The pinch test is another way to assess dehydration.  “If you grab a pinch of skin on the side of the neck and tent it, twist it and then let it go, it should snap back into place immediately, in a normal calf.  The slower the skin return is, the more dehydrated the calf is,” he says.

Barrington says you can do the pinch test on any part of the body where skin is thin and relatively loose.  “If you pinch the top of the upper eyelid (skin tenting) or the neck or wherever the skin can be pinched, and watch to see how fast it sinks back into place, this gives a clue.  If the calf is less than 5% dehydrated, it goes back into place quickly.  At 5% or more, the skin stays tented a few seconds.  The more dehydrated the calf, the longer the skin stays tented,” he says.

Another clue is dryness of the mouth.  The inside of the mouth should be very moist.  “If that moisture becomes tacky/sticky the calf is about 6 to 8% dehydrated.  If it feels really dry the calf is severely dehydrated.  In the dehydrated calf the eyeball looks like it’s sinking back into the head,” says Barrington.   Tissues around the eye are dehydrated.

The calf will also be depressed and dull.  “If you’ve ever been dehydrated, you know you don’t feel good.  A person can be less than 5% dehydrated and before you actually have clinical signs of dehydration you feel like you got hit by a truck.  If a calf starts to feel off and you check for signs of dehydration, he may not show much sign yet if he’s only 3 or 4% dehydrated.”

Dehydration and cold extremities (poor blood circulation to the legs and feet) means the calf is in shock.  If the calf has a bacterial infection and sepsis, with bacteria or their toxins getting into the bloodstream, resultant damage may also put the calf into shock.  Blood circulation is compromised and shunted to the internal organs and the blood is not being sent to the extremities or peripheral tissues (skin and legs will be cold).  “Shock may accompany dehydration, but not always,” says Smith.

How Much Fluid To Give
There are several important considerations when giving electrolytes.  “One is the volume of fluid needed, depending on weight of the calf,” says Barrington.  “Based on his weight, we want to consider three issues.  First is what does the calf need for normal maintenance (how much he would normally drink in a day).  The second is the degree of deficit he has, due to dehydration.  Third is how much is he continuing to lose, via diarrhea?”

If he’s been off feed and not consuming milk or milk replacer, and is scouring, he may be quite dehydrated.  “For example, a 150-pound calf would typically drink about 4 quarts of fluid per day, just for maintenance, and will likely drink nearly twice that much milk.  If he is dehydrated just 5%, he’s down about that much already and will need about twice that much in a 24-hour period just to get back to a good level. A 150-pound calf that’s 5% dehydrated is already about 4 quarts of fluid in the hole to begin with,” says Barrington.

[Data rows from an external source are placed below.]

/-- 10_state.md R21, R27 to R37, R40, with the offsets of R21's table written out: a read of each register's offset gives its current
value, that of a result register where BUSY = 0, and that of a result register, of SPB, of MODE or of the configuration outside the time
of R72 (inside it CommandAndHostSeeTheStateBefore says what they give); while BUSY = 0 a write at the offset of a register that can be
written sets that register, in all 32 bits or, for the two counts, in bits 15:0, and for a configuration register MODE.MODIFIED, in what
the host is shown in the time of R72 too. So each reads back what was written, and every other register but MODE and SPB, and both RAMs,
keep their values. (That BUSY = 0 is enough for a write, and that the host is shown its own writes: log 26.) -/
def Obligations.RegistersReadBackWhatWasWritten : Prop :=
  (∀ s : State, ∀ p ∈ [(0x000#32, 0x46534B31#32), (0x004, s.readReg .ctrl), (0x040, s.cmd), (0x044, s.ops.arg),
      (0x048, s.ops.srcAddr), (0x04C, s.ops.srcLen), (0x050, s.ops.dstAddr), (0x054, s.ops.count), (0x058, s.ops.byteAddr),
      (0x05C, s.ops.byteLen)],
    s.busRead 4 p.1 = (s, some p.2)) ∧
  (∀ s : State, (s.busRead 4 0x008).2 = some (s.readReg .status)) ∧
  (∀ s : State, s.before = none → ∀ p ∈ [(0x00C#32, s.readReg .spb), (0x010, s.readReg .mode), (0x020, s.cfg.sampleRate),
      (0x024, s.cfg.bitRate), (0x028, s.cfg.markFreq), (0x02C, s.cfg.spaceFreq), (0x030, s.cfg.volume),
      (0x034, s.cfg.preambleBits.setWidth 32), (0x038, s.cfg.postambleBits.setWidth 32)],
    s.busRead 4 p.1 = (s, some p.2)) ∧
  (∀ s : State, s.status.busy = false → s.before = none → ∀ p ∈ [(0x060#32, s.results.result0), (0x064, s.results.result1),
      (0x068, s.results.result2), (0x070, s.results.fresultLo), (0x074, s.results.fresultHi)],
    s.busRead 4 p.1 = (s, some p.2)) ∧
  (∀ (s : State) (v : Word), s.status.busy = false →
    ∀ p ∈ [(0x020#32, fun c : FskConfig => { c with sampleRate := v }), (0x024, fun c : FskConfig => { c with bitRate := v }),
      (0x028, fun c : FskConfig => { c with markFreq := v }), (0x02C, fun c : FskConfig => { c with spaceFreq := v }),
      (0x030, fun c : FskConfig => { c with volume := v }), (0x034, fun c : FskConfig => { c with preambleBits := v.setWidth 16 }),
      (0x038, fun c : FskConfig => { c with postambleBits := v.setWidth 16 })],
    s.busWrite 4 p.1 v = { s with
      cfg := p.2 s.cfg, mode := { s.mode with modified := true },
      before := s.before.map (fun b => { cfg := p.2 b.cfg, mode := { b.mode with modified := true } }) }) ∧
  (∀ (s : State) (v : Word), s.status.busy = false →
    ∀ p ∈ [(0x044#32, { s.ops with arg := v }), (0x048, { s.ops with srcAddr := v }), (0x04C, { s.ops with srcLen := v }),
      (0x050, { s.ops with dstAddr := v }), (0x054, { s.ops with count := v }), (0x058, { s.ops with byteAddr := v }),
      (0x05C, { s.ops with byteLen := v })],
    s.busWrite 4 p.1 v = { s with ops := p.2 }) ∧
  (∀ (s : State) (r : HostReg) (v : Word), s.status.busy = false →
    r ∈ [HostReg.sampleRate, .bitRate, .markFreq, .spaceFreq, .volume, .preambleBits, .postambleBits, .arg, .srcAddr,
      .srcLen, .dstAddr, .count, .byteAddr, .byteLen] →
    let u := s.busWrite 4 (BitVec.ofNat 32 r.offset) v
    u.readReg r = (if r = .preambleBits ∨ r = .postambleBits then v &&& 0x0000FFFF#32 else v) ∧ u.shown.readReg r = u.readReg r ∧
    (∀ r', r' ≠ r → r' ≠ .mode → r' ≠ .spb →
      u.readReg r' = s.readReg r' ∧ u.shown.readReg r' = s.shown.readReg r') ∧
    u.sram = s.sram ∧ u.bram = s.bram)
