-- ==== Sys2Proof/Laws/Float.lean ====
section
/-! SUPPORT. The rounding of Machine/Float.lean: rounding to the nearest is exact on exact quotients, and a value the format can hold is
rounded to itself, so that the conversions to64 are exact (00_scope.md R10). -/

namespace Sys2Proof.Machine

/-- An exact quotient needs no rounding. -/
theorem roundHalfEven_mul {d : Nat} (hd : 0 < d) (n : Nat) : roundHalfEven (n * d) d = n := by
  unfold roundHalfEven
  simp only [Nat.mul_div_cancel _ hd, Nat.mul_mod_left]
  rw [if_neg]
  omega

@[simp] theorem roundHalfEven_one (n : Nat) : roundHalfEven n 1 = n := by
  simpa using roundHalfEven_mul (d := 1) (by omega) n

/-- A common factor of numerator and denominator does not matter. -/
theorem roundHalfEven_scale (a b : Nat) {d : Nat} (hd : 0 < d) : roundHalfEven (a * d) (b * d) = roundHalfEven a b := by
  unfold roundHalfEven
  simp only [Nat.mul_div_mul_right a b hd, Nat.mul_mod_mul_right]
  have h1 : b * d < 2 * (a % b * d) ↔ b < 2 * (a % b) := by
    rw [← Nat.mul_assoc]; exact Nat.mul_lt_mul_right hd
  have h2 : 2 * (a % b * d) = b * d ↔ 2 * (a % b) = b := by
    rw [← Nat.mul_assoc]; exact Nat.mul_left_inj (by omega)
  simp only [h1, h2]

theorem FpFormat.roundMag_scale (f : FpFormat) (a b : Nat) {d : Nat} (hd : 0 < d) :
    f.roundMag (a * d) (b * d) = f.roundMag a b := by
  unfold FpFormat.roundMag
  simp only [Nat.mul_div_mul_right a b hd]
  rw [Nat.mul_right_comm, roundHalfEven_scale _ _ hd]

theorem FpFormat.roundMag_mul (f : FpFormat) (a : Nat) {d : Nat} (hd : 0 < d) : f.roundMag (a * d) d = f.roundMag a 1 := by
  simpa using f.roundMag_scale a 1 hd

/-- A rounded magnitude is at most infinity: rounding makes no NaN. -/
theorem FpFormat.roundMag_le (f : FpFormat) (a b : Nat) : f.roundMag a b ≤ f.infMag := Nat.min_le_right _ _

/-- The units of a magnitude pattern round to that pattern. -/
theorem FpFormat.roundMag_unitsOf (f : FpFormat) (hp : 1 ≤ f.prec) {mag : Nat} (h : mag ≤ f.infMag) :
    f.roundMag (f.unitsOf mag) 1 = mag := by
  have hH : 0 < 2 ^ (f.prec - 1) := Nat.two_pow_pos _
  have hfrac := Nat.mod_lt mag hH
  have hmag := Nat.div_add_mod mag (2 ^ (f.prec - 1))
  have hp' : f.prec - 1 + 1 = f.prec := by omega
  unfold FpFormat.roundMag FpFormat.unitsOf
  generalize hfr : mag % 2 ^ (f.prec - 1) = frac at *
  dsimp only
  split
  · rename_i he
    rw [he] at hmag
    have hm : frac = mag := by omega
    have hlog : frac.log2 + 1 - f.prec = 0 := by
      by_cases h0 : frac = 0
      · subst h0; simp; omega
      · have := (Nat.log2_lt h0).2 hfrac
        omega
    simp only [Nat.div_one, hlog, Nat.pow_zero, Nat.zero_mul, Nat.zero_add, Nat.mul_one, roundHalfEven_one]
    rw [hm]
    exact Nat.min_eq_left h
  · rename_i e he
    rw [he] at hmag
    have hpos : (2 ^ (f.prec - 1) + frac) * 2 ^ e ≠ 0 := by
      have := Nat.two_pow_pos e
      positivity
    have hlog : ((2 ^ (f.prec - 1) + frac) * 2 ^ e).log2 = f.prec - 1 + e := by
      apply (Nat.log2_eq_iff hpos).2
      constructor
      · rw [Nat.pow_add]
        exact Nat.mul_le_mul_right _ (by omega)
      · rw [show f.prec - 1 + e + 1 = (f.prec - 1 + 1) + e by omega, Nat.pow_add, Nat.pow_succ]
        exact Nat.mul_lt_mul_of_pos_right (by omega) (Nat.two_pow_pos e)
    have hdrop : f.prec - 1 + e + 1 - f.prec = e := by omega
    rw [Nat.div_one, hlog, hdrop, Nat.one_mul, roundHalfEven_mul (Nat.two_pow_pos e)]
    rw [Nat.mul_succ, Nat.mul_comm] at hmag
    rw [Nat.min_eq_left] <;> omega

/-- The format holds n units exactly: the bits below its precision are 0 and it is below infinity. -/
def FpFormat.holds (f : FpFormat) (n : Nat) : Prop :=
  2 ^ (n.log2 + 1 - f.prec) ∣ n ∧ n.log2 + 1 - f.prec + 2 ≤ 2 ^ f.expw - 1

/-- A number of units the format holds is rounded to a finite magnitude of just those units. -/
theorem FpFormat.roundMag_exact (f : FpFormat) (hp : 1 ≤ f.prec) {n : Nat} (h : f.holds n) :
    f.roundMag n 1 < f.infMag ∧ f.unitsOf (f.roundMag n 1) = n := by
  obtain ⟨⟨m, hm⟩, he⟩ := h
  have hH : 0 < 2 ^ (f.prec - 1) := Nat.two_pow_pos _
  have hp2 : 2 ^ f.prec = 2 * 2 ^ (f.prec - 1) := by
    rw [← Nat.pow_succ']; congr 1; omega
  unfold FpFormat.roundMag
  simp only [Nat.div_one, Nat.one_mul]
  generalize hd : n.log2 + 1 - f.prec = drop at *
  have hr : roundHalfEven n (2 ^ drop) = m := by
    rw [hm, Nat.mul_comm]; exact roundHalfEven_mul (Nat.two_pow_pos _) m
  rw [hr]
  have hlt : m < 2 * 2 ^ (f.prec - 1) := by
    by_contra hc
    have hc : 2 ^ f.prec ≤ m := by omega
    have h1 : 2 ^ (drop + f.prec) ≤ n := by
      rw [hm, Nat.pow_add]; exact Nat.mul_le_mul_left _ hc
    have h0 : n ≠ 0 := by have := Nat.two_pow_pos (drop + f.prec); omega
    have := (Nat.le_log2 h0).2 h1
    omega
  have hinf : drop * 2 ^ (f.prec - 1) + m < f.infMag := by
    have : (drop + 2) * 2 ^ (f.prec - 1) ≤ f.infMag := Nat.mul_le_mul_right _ he
    have h2 : (drop + 2) * 2 ^ (f.prec - 1) = drop * 2 ^ (f.prec - 1) + 2 * 2 ^ (f.prec - 1) := by ring
    omega
  rw [Nat.min_eq_left (by omega)]
  refine ⟨hinf, ?_⟩
  unfold FpFormat.unitsOf
  dsimp only
  by_cases hm2 : m < 2 ^ (f.prec - 1)
  · have hd0 : drop = 0 := by
      by_contra hne
      have h0 : n ≠ 0 := by rintro rfl; simp at hd; omega
      have := Nat.log2_self_le h0
      rw [show n.log2 = (f.prec - 1) + drop by omega, Nat.pow_add, hm, Nat.mul_comm] at this
      have := Nat.le_of_mul_le_mul_left this (Nat.two_pow_pos drop)
      omega
    subst hd0
    simp only [Nat.zero_mul, Nat.zero_add, Nat.div_eq_of_lt hm2, Nat.mod_eq_of_lt hm2, hm]
    simp
  · have h1 : (drop * 2 ^ (f.prec - 1) + m) / 2 ^ (f.prec - 1) = drop + 1 := by
      rw [Nat.mul_comm, Nat.mul_add_div hH]
      have : m / 2 ^ (f.prec - 1) = 1 := Nat.div_eq_of_lt_le (by omega) (by omega)
      omega
    have h2 : (drop * 2 ^ (f.prec - 1) + m) % 2 ^ (f.prec - 1) = m - 2 ^ (f.prec - 1) := by
      rw [Nat.mul_comm, Nat.mul_add_mod, Nat.mod_eq_sub_mod (by omega), Nat.mod_eq_of_lt (by omega)]
    rw [h1, h2]
    simp only [hm]
    rw [show 2 ^ (f.prec - 1) + (m - 2 ^ (f.prec - 1)) = m by omega, Nat.mul_comm]

theorem FpFormat.infMag_lt_signBit (f : FpFormat) (hp : 1 ≤ f.prec) : f.infMag < f.signBit := by
  unfold FpFormat.infMag FpFormat.signBit
  rw [show f.expw + f.prec - 1 = f.expw + (f.prec - 1) by omega, Nat.pow_add]
  exact Nat.mul_lt_mul_of_pos_right (by have := Nat.two_pow_pos f.expw; omega) (Nat.two_pow_pos _)

/-- The value of a pattern put together from a sign and a magnitude that is no NaN. -/
theorem FpFormat.unpack_signed (f : FpFormat) (hp : 1 ≤ f.prec) (s : Bool) {mag : Nat} (h : mag ≤ f.infMag) :
    f.unpack (f.signed s mag) = if mag = f.infMag then .inf s else .fin s (f.unitsOf mag) := by
  have hs := f.infMag_lt_signBit hp
  unfold FpFormat.unpack FpFormat.signed
  cases s
  · have h1 : mag % f.signBit = mag := Nat.mod_eq_of_lt (by omega)
    have h2 : ¬ f.signBit ≤ mag := by omega
    have h3 : ¬ f.infMag < mag := by omega
    simp [h1, h2, h3]
  · have h1 : (f.signBit + mag) % f.signBit = mag := by rw [Nat.add_mod_left]; exact Nat.mod_eq_of_lt (by omega)
    have h3 : ¬ f.infMag < mag := by omega
    simp [h1, h3]

/-- A value the format holds is rounded to itself. -/
theorem FpFormat.unpack_round (f : FpFormat) (hp : 1 ≤ f.prec) (s : Bool) {n : Nat} (h : f.holds n) :
    f.unpack (f.round s n 1) = .fin s n := by
  obtain ⟨h1, h2⟩ := f.roundMag_exact hp h
  rw [FpFormat.round, f.unpack_signed hp s (by omega), if_neg (by omega), h2]

/-- Naturals of few bits shifted left are held. -/
theorem FpFormat.holds_mul (f : FpFormat) (hp : 1 ≤ f.prec) {m k : Nat} (h : m < 2 ^ f.prec) (hk : k + 2 ≤ 2 ^ f.expw - 1) : f.holds (m * 2 ^ k) := by
  by_cases hm : m = 0
  · subst hm; simp [FpFormat.holds]; omega
  have hlog : (m * 2 ^ k).log2 = m.log2 + k := by
    have h1 := Nat.log2_self_le hm
    have h2 := Nat.lt_log2_self (n := m)
    apply (Nat.log2_eq_iff (by have := Nat.two_pow_pos k; positivity)).2
    constructor
    · rw [Nat.pow_add]; exact Nat.mul_le_mul_right _ h1
    · rw [show m.log2 + k + 1 = m.log2 + 1 + k by omega, Nat.pow_add]
      exact Nat.mul_lt_mul_of_pos_right h2 (Nat.two_pow_pos k)
  have := (Nat.log2_lt hm).2 h
  constructor
  · rw [hlog]
    exact Dvd.dvd.mul_left (Nat.pow_dvd_pow 2 (by omega)) m
  · rw [hlog]; omega

theorem binary64_unitExp : binary64.unitExp = 1074 := by decide

theorem binary32_unitExp : binary32.unitExp = 149 := by decide

/-- A signed magnitude that is no NaN fits in 64 bits. -/
theorem toNat_ofNat_signed64 {n : Nat} (h : n ≤ binary64.infMag) (s : Bool) : (BitVec.ofNat 64 (binary64.signed s n)).toNat = binary64.signed s n := by
  have : binary64.signed s n < 2 ^ 64 := by
    have h1 : binary64.infMag = 0x7FF0000000000000 := by decide
    have h2 : binary64.signBit = 0x8000000000000000 := by decide
    unfold FpFormat.signed; split <;> omega
  simp only [BitVec.toNat_ofNat]; exact Nat.mod_eq_of_lt this

/-- A signed magnitude that is no NaN fits in 32 bits. -/
theorem toNat_ofNat_signed32 {n : Nat} (h : n ≤ binary32.infMag) (s : Bool) : (BitVec.ofNat 32 (binary32.signed s n)).toNat = binary32.signed s n := by
  have : binary32.signed s n < 2 ^ 32 := by
    have h1 : binary32.infMag = 0x7F800000 := by decide
    have h2 : binary32.signBit = 0x80000000 := by decide
    unfold FpFormat.signed; split <;> omega
  simp only [BitVec.toNat_ofNat]; exact Nat.mod_eq_of_lt this

theorem unpack64_round (s : Bool) {n : Nat} (h : binary64.holds n) : unpack64 (BitVec.ofNat 64 (binary64.round s n 1)) = .fin s n := by
  unfold unpack64
  rw [show binary64.round s n 1 = binary64.signed s (binary64.roundMag n 1) from rfl, toNat_ofNat_signed64 (FpFormat.roundMag_le _ _ _)]
  exact binary64.unpack_round (by decide) s h

theorem FpFormat.round_false (f : FpFormat) (n d : Nat) : f.round false n d = f.roundMag n d := rfl

/-- to64 of a natural below 2^53 is exact (R10). -/
theorem unpack64_natTo64 {n : Nat} (h : n < 2 ^ 53) : unpack64 (natTo64 n) = .fin false (n * 2 ^ 1074) := by
  rw [natTo64, binary64_unitExp, ← FpFormat.round_false]
  exact unpack64_round false (binary64.holds_mul (by decide) h (by decide))

/-- The units of a finite binary32 value: 24 bits, shifted. -/
theorem unpack32_fin {x : F32} {s u} (h : unpack32 x = .fin s u) : ∃ m k, m < 2 ^ 24 ∧ k ≤ 253 ∧ u = m * 2 ^ k := by
  unfold unpack32 FpFormat.unpack at h
  dsimp only at h
  split at h
  · cases h
  · split at h
    · cases h
    · cases h
      rename_i h1 h2
      generalize x.toNat % binary32.signBit = mag at *
      have hi : binary32.infMag = 255 * 2 ^ 23 := by decide
      unfold FpFormat.unitsOf
      simp only [show binary32.prec - 1 = 23 by rfl]
      have hl := Nat.mod_lt mag (Nat.two_pow_pos 23)
      split
      · exact ⟨mag % 2 ^ 23, 0, by omega, by omega, by simp⟩
      · rename_i e he
        exact ⟨2 ^ 23 + mag % 2 ^ 23, e, by omega, by omega, rfl⟩

/-- to64 of a finite binary32 value is exact (R10). -/
theorem unpack64_f32To64 {x : F32} {s u} (h : unpack32 x = .fin s u) : unpack64 (f32To64 x) = .fin s (u * 2 ^ 925) := by
  unfold f32To64; rw [h]; dsimp only
  rw [binary64_unitExp, binary32_unitExp]
  obtain ⟨m, k, hm, hk, rfl⟩ := unpack32_fin h
  rw [Nat.mul_assoc, ← Nat.pow_add]
  exact unpack64_round s (binary64.holds_mul (by decide) (by simp [binary64]; omega) (by simp [binary64]; omega))

/-- A binary32 pattern is its sign and its magnitude. -/
theorem signed_mod_signBit32 (x : F32) : binary32.signed (binary32.signBit ≤ x.toNat) (x.toNat % binary32.signBit) = x.toNat := by
  have := x.isLt
  rw [show binary32.signBit = 0x80000000 from rfl]
  unfold FpFormat.signed
  rw [show binary32.signBit = 0x80000000 from rfl]
  split <;> rename_i h3 <;> simp only [decide_eq_true_eq] at h3 <;> omega

/-- The units of a finite binary32 value round to its pattern. -/
theorem round_unpack32 (x : F32) (s u) (h : unpack32 x = .fin s u) : BitVec.ofNat 32 (binary32.round s u 1) = x := by
  apply BitVec.eq_of_toNat_eq
  rw [show binary32.round s u 1 = binary32.signed s (binary32.roundMag u 1) from rfl, toNat_ofNat_signed32 (FpFormat.roundMag_le _ _ _)]
  unfold unpack32 FpFormat.unpack at h
  dsimp only at h
  split at h
  · cases h
  · split at h
    · cases h
    · cases h
      rename_i h1 h2
      rw [FpFormat.roundMag_unitsOf _ (by decide) (by omega)]
      exact signed_mod_signBit32 x

end Sys2Proof.Machine
end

“So, during a 24-hour period this calf would need about 8 quarts of fluid to satisfy his deficit and maintenance, plus an estimate of what he’s continuing to lose via diarrhea.  The calf might need 8 to 10 or more quarts of fluid in a day, ideally split into 3 feedings.  One feeding of fluid/electrolytes might help, but it’s not enough,” says Barrington,

Also, the younger the calf, the more quickly he can dehydrate with scours.  The small young calf has no body reserves and it’s more urgent to administer fluids often.  “They lose fluid quickly.  These calves need adequate volume and they also need the electrolytes they are losing through diarrhea,” he says.  A very young calf may need oral fluids every 4 or 5 hours.